Obs | _ROW_ | _STATUS_ |
---|---|---|
1 | calories | U |
2 | protein | L |
3 | fat | U |
4 | carbs | B |
5 | sodium | A |
The dual simplex solver is called to solve the modified diet optimization problem more quickly with the following SAS code:
proc optlp data=ex6 objsense=min presolver=none solver=ds primalout=ex6pout dualout=ex6dout scale=none printfreq=1 basis=warmstart primalin=ex3pout dualin=ex6din; run;
The optimal primal and dual solutions of the modified problem are displayed in Output 10.6.2.
Primal Solution |
Obs | Objective Function ID |
RHS ID | Variable Name |
Variable Type |
Objective Coefficient |
Lower Bound | Upper Bound | Variable Value | Variable Status |
Reduced Cost |
---|---|---|---|---|---|---|---|---|---|---|
1 | diet | br | N | 2.0 | 0.0 | 1.7977E308 | 0.00000 | L | 1.19066 | |
2 | diet | mi | D | 3.5 | 0.0 | 1 | 0.05360 | B | 0.00000 | |
3 | diet | ch | N | 8.0 | 0.0 | 1.7977E308 | 0.44950 | B | 0.00000 | |
4 | diet | po | N | 1.5 | 0.0 | 1.7977E308 | 1.86517 | B | 0.00000 | |
5 | diet | fi | O | 11.0 | 0.5 | 1.7977E308 | 0.50000 | L | 5.15641 | |
6 | diet | yo | N | 1.0 | 0.0 | 1.7977E308 | 0.00000 | L | 1.10849 |
Dual Solution |
Obs | Objective Function ID |
RHS ID | Constraint Name | Constraint Type |
Constraint RHS |
Constraint Lower Bound |
Constraint Upper Bound |
Dual Variable Value |
Constraint Status |
Constraint Activity |
---|---|---|---|---|---|---|---|---|---|---|
1 | diet | calories | G | 300 | . | . | 0.02179 | U | 300.000 | |
2 | diet | protein | L | 10 | . | . | -0.55360 | L | 10.000 | |
3 | diet | fat | G | 8 | . | . | 1.06286 | U | 8.000 | |
4 | diet | carbs | G | 10 | . | . | 0.00000 | B | 42.960 | |
5 | diet | sodium | L | 550 | . | . | 0.00000 | B | 532.941 |
The iteration log shown in Output 10.6.3 indicates that it takes the dual simplex solver no more iterations to solve the modified problem by using the BASIS=WARMSTART option, since the optimal solution to the original problem remains optimal after one more constraint is added.
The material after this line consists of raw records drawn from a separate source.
-- ==== Sys2Proof/Laws/Bus.lean ====
section
/-! SUPPORT. What the checks of an access say about its offset, and what a HOST access can do. -/

namespace Sys2Proof.Machine

theorem insideRegion_iff {r : Region} {n : Width} {a : Offset} :
    insideRegion r n a = true ↔ regionBase r ≤ a.toNat ∧ a.toNat + nBytes n ≤ regionBase r + regionSize r := by
  simp [insideRegion]

theorem nBytes_pos (n : Width) : 0 < nBytes n := by cases n <;> decide

/-- No access is inside two regions. -/
theorem insideRegion_unique {r r' : Region} {n : Width} {a : Offset} (h : insideRegion r n a = true)
    (h' : insideRegion r' n a = true) : r = r' := by
  have hn := nBytes_pos n
  rw [insideRegion_iff] at h h'
  cases r <;> cases r' <;> simp only [regionBase, regionSize, Config.inSize, Config.regBase, Config.regSize,
    Config.outBase, Config.outSize] at h h' <;> first | rfl | omega

/-- The region of an access holds its bytes. -/
theorem regionOf_eq_some {n : Width} {a : Offset} {r : Region} : regionOf n a = some r ↔ insideRegion r n a = true := by
  unfold regionOf
  constructor
  · intro h
    split at h
    · cases h; assumption
    · split at h
      · cases h; assumption
      · split at h
        · cases h; assumption
        · cases h
  · intro h
    have key : ∀ r', insideRegion r' n a = true → r' = r := fun r' h' => insideRegion_unique h' h
    split
    · next h1 => rw [key _ h1]
    · split
      · next h1 => rw [key _ h1]
      · split
        · next h1 => rw [key _ h1]
        · cases r <;> contradiction

theorem regionOf_eq_none {n : Width} {a : Offset} : regionOf n a = none ↔ ∀ r, insideRegion r n a = false := by
  constructor
  · intro h r
    cases hr : insideRegion r n a
    · rfl
    · rw [← regionOf_eq_some, h] at hr; cases hr
  · intro h
    simp [regionOf, h]

/-- An access passes the checks exactly when its bytes are in one region that accepts its width and it is aligned. -/
theorem busCheck_eq_none {n : Width} {a : Offset} :
    busCheck n a = none ↔ ∃ r, insideRegion r n a = true ∧ acceptsWidth r n = true ∧ a.toNat % nBytes n = 0 := by
  unfold busCheck
  cases h : regionOf n a with
  | none =>
    rw [regionOf_eq_none] at h
    simp [h]
  | some r =>
    have hr := regionOf_eq_some.mp h
    constructor
    · intro hc
      refine ⟨r, hr, ?_⟩
      by_cases hw : acceptsWidth r n = false
      · simp [hw] at hc
      · by_cases hm : a.toNat % nBytes n = 0
        · exact ⟨by simpa using hw, hm⟩
        · simp [hw, hm] at hc
    · rintro ⟨r', hr', hw, hm⟩
      rw [← regionOf_eq_some, h] at hr'
      cases hr'
      simp [hw, hm]

/-- An access that passes the checks in its own region is performed. -/
theorem checkedAccess_of_passes {r : Region} {dir : Dir} {n : Width} {a : Offset} {s : State}
    {k : State → Host.Outcome State Fault Refusal} (h : passesIn r n a = true) : checkedAccess r dir n a s k = k s := by
  rw [passesIn_iff] at h
  unfold checkedAccess
  simp [h]

/-- The next states of a checked access: a BusError response, or what the access itself gives. -/
theorem checkedAccess_next {r : Region} {dir : Dir} {n : Width} {a : Offset} {s t : State}
    {k : State → Host.Outcome State Fault Refusal} (h : checkedAccess r dir n a s k = .next t) :
    (∃ c, busCheck n a = some c ∧ t = busError dir c s) ∨ (passesIn r n a = true ∧ k s = .next t) := by
  unfold checkedAccess at h
  split at h
  · next c hc => cases h; exact .inl ⟨c, hc, rfl⟩
  · next hc =>
    split at h
    · next hr => exact .inr ⟨passesIn_iff.mpr ⟨hc, hr⟩, h⟩
    · cases h

/-- A BusError changes the response alone. -/
theorem busError_eq (dir : Dir) (c : BusCause) (s : State) : ∃ r, busError dir c s = respond r s := by
  cases dir
  · exact ⟨_, rfl⟩
  · exact ⟨_, rfl⟩

/-- The offsets of a passing access. -/
theorem passesIn_bounds {r : Region} {n : Width} {a : Offset} (h : passesIn r n a = true) :
    regionBase r ≤ a.toNat ∧ a.toNat + nBytes n ≤ regionBase r + regionSize r :=
  insideRegion_iff.mp (regionOf_eq_some.mp (passesIn_iff.mp h).2)

/-- IN_RD of a passing access. -/
theorem execInRd_of_passes {n : Width} {a : Offset} {s : State} (h : passesIn .inRam n a = true) :
    execInRd n a s = .next (respond (.readOk (memRead (hostInByte s) a.toNat (nBytes n))) s) := by
  unfold execInRd; rw [checkedAccess_of_passes h]

/-- IN_WR of a passing access. -/
theorem execInWr_of_passes {n : Width} {a : Offset} {v : Word} {s : State} (h : passesIn .inRam n a = true) :
    execInWr n a v s = if s.busy then .fault .hostWriteWhileBusy
      else .next (respond .writeOk (setInRam (memWrite s.inRam a.toNat (nBytes n) v) s)) := by
  unfold execInWr; rw [checkedAccess_of_passes h]

/-- OUT_RD of a passing access. -/
theorem execOutRd_of_passes {n : Width} {a : Offset} {s : State} (h : passesIn .outRam n a = true) :
    execOutRd n a s = if s.busy
      then .next (tick (respond (.readOk (memRead (Config.freeByte s.draws) a.toNat (nBytes n))) s))
      else .next (respond (.readOk (memRead (hostOutByte s) a.toNat (nBytes n))) s) := by
  unfold execOutRd; rw [checkedAccess_of_passes h]

/-- OUT_WR of a passing access. -/
theorem execOutWr_of_passes {n : Width} {a : Offset} {v : Word} {s : State} (h : passesIn .outRam n a = true) :
    execOutWr n a v s = if s.busy then .fault .hostWriteWhileBusy
      else .next (respond .writeOk (setOutRam (memWrite s.outRam (a.toNat - Config.outBase) (nBytes n) v) s)) := by
  unfold execOutWr; rw [checkedAccess_of_passes h]

end Sys2Proof.Machine
end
NOTE: The problem EX6 has 6 variables (0 free, 0 fixed). |
NOTE: The problem has 5 constraints (2 LE, 0 EQ, 3 GE, 0 range). |
NOTE: The problem has 29 constraint coefficients. |
NOTE: The OPTLP presolver value NONE is applied. |
NOTE: The DUAL SIMPLEX solver is called. |
NOTE: Optimal. |
NOTE: Objective = 12.0813379. |
NOTE: The data set WORK.EX6POUT has 6 observations and 10 variables. |
NOTE: The data set WORK.EX6DOUT has 5 observations and 10 variables. |
Both this example and Example 10.4 illustrate the situation in which the optimal solution does not change after some perturbation of the parameters of the LP problem. The simplex solver starts from an optimal solution and quickly verifies the optimality. Usually the optimal solution of the slightly perturbed problem can be obtained after performing relatively small number of iterations if starting with the optimal solution of the original problem. In such cases you can expect a dramatic reduction of computation time, for instance, if you want to solve a large LP problem and a slightly perturbed version of this problem by using the BASIS=WARMSTART option rather than solving both problems from scratch.